The number of firms facing asset seizures jumped 45 per cent from 2016/17 and there is no sign that this trend will decrease.
Using powers referred to as ‘Distraint’ powers, HMRC can take assets from businesses that do not have the cash to pay their tax bill to sell to raise funds. This can include taking critical items that a business will rely upon such as IT equipment and machinery, the removal of which can result in a firm being forced to cease trading.
The increasingly aggressive debt collection policy comes at a time when businesses are already facing other major potential risks including rising interest rates and increased barriers to trade after Brexit.
This approach can stop a business trading and Altion Law has assisted companies where there are often genuine reasons why these firms aren’t able to pay their tax bills on time, such as cashflow issues stemming from late payments from clients.
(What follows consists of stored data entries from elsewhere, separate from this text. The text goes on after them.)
/-! ### Applying a packet (R205) -/

/-- What a packet does. DEDUCED: notes/assumptions/83. -/
def Dev.applyPacket (d : Dev) (slot : Nat) (p : Packet) : Dev :=
  match p.body with
  | .store off bs psn =>
    d.serve slot p off bs.length true false true 0 (fun d pa => (d.writeBuf (packetWriter p slot false) pa (bufOf bs psn)).answer slot p.src (.ackStore p.seq))
  | .atom off wide op x psn =>
    let n := if wide then 8 else 4
    d.serve slot p off n true true true 0 (fun d pa =>
      d.servRmw slot p pa wide none (fun old => atomRmw (fatomOp op) (8 * n) old (x.toNat % 256 ^ n, psn)))
  | .put off bs psn e =>
    d.serve slot p off bs.length true false true 0 (fun d pa => (d.writeBuf (packetWriter p slot false) pa (bufOf bs psn)).servArrive slot p e bs.length false)
  | .sig e n fail => d.servArrive slot p e n fail
  | .loadReq off n tag => d.serve slot p off n false false false tag (fun d pa => d.servRead slot p pa n tag)
  | .getReq off n tag => d.serve slot p off n false false false tag (fun d pa => d.servRead slot p pa n tag)
  | .atomReq off wide op x psn tag =>
    let n := if wide then 8 else 4
    d.serve slot p off n true true false tag (fun d pa =>
      d.servRmw slot p pa wide (some tag) (fun old => atomRmw op (8 * n) old (x.toNat % 256 ^ n, psn)))
  | .casReq off wide cmp x psn tag =>
    let n := if wide then 8 else 4
    d.serve slot p off n true true false tag (fun d pa =>
      d.servRmw slot p pa wide (some tag) (fun old => casRmw (cmp.toNat % 256 ^ n) old (x.toNat % 256 ^ n, psn)))
  | .atomfReq off op x psn tag =>
    d.serve slot p off 4 true true false tag (fun d pa =>
      d.servRmw slot p pa false (some tag) (fun old => atomfRmw op old (x.toNat, psn)))
  | .check off n wr tag => d.serve slot p off n wr wr false tag (fun d _ => d.answer slot p.src (.reply tag [] []))
  | .reply tag bs psn => d.dataIn slot p.src tag bs psn
  | .ackStore seq => d.doneIn slot p.src seq
  | .refuse posted n c => d.refusedIn slot p.src posted n c
  | .collFailed ms n => d.collFailedIn slot ms n
  | .marker => d.markerIn slot p.src p.epoch
  | .halted | .completed _ | .aborted _ | .ready | .gap _ => d

/-- The packet answers something this module asked. -/
def isReply : PacketBody → Bool
  | .reply .. | .ackStore .. | .refuse .. => true
  | _ => false

/-- A packet writes memory, staging has to take an old value first, and is full (R421). -/
def Dev.packetStalls (d : Dev) (slot : Nat) (b : PacketBody) : Bool :=
  let range? := match b with
    | .store off bs _ => some (off, bs.length)
    | .atom off .. => some (off, 8)
    | .put off bs .. => some (off, bs.length)
    | .atomReq off .. => some (off, 8)
    | .casReq off .. => some (off, 8)
    | .atomfReq off .. => some (off, 4)
    | _ => none
  match range?, d.ctx? slot with
  | some (off, n), some c => ((d.pa? c off).map (fun pa => (granulesOf pa n).any d.stagingStall)).getD false
  | _, _ => false

/-- The word that a packet's atomic has its place in (R443). -/
def packetAtoms (p : Packet) : List (Nat × Nat) :=
  match p.body with
  | .atom off .. | .atomReq off .. | .casReq off .. | .atomfReq off .. => [(memPlace off, packetOp p)]
  | _ => []
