-- ==== Sys2Proof/Machine/Dispatch.lean ====
section
/-! DEFINITION. One arm per constructor of `Instr`: its meaning, or rejected by name. -/

namespace Sys2Proof.Machine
Even if HMRC have seized the assets they are often sold at “fire-sale prices”, which means that HMRC is often unable to recoup the amount owed, meanings an otherwise healthy company that runs into difficulty, is not only left without critical assets but it still has to deal with HMRC and late tax payments.
Altion Law has worked with companies where HMRC have aggressively pursued overdue tax liabilities to agree payment plans and contest HMRC Winding up Petitions.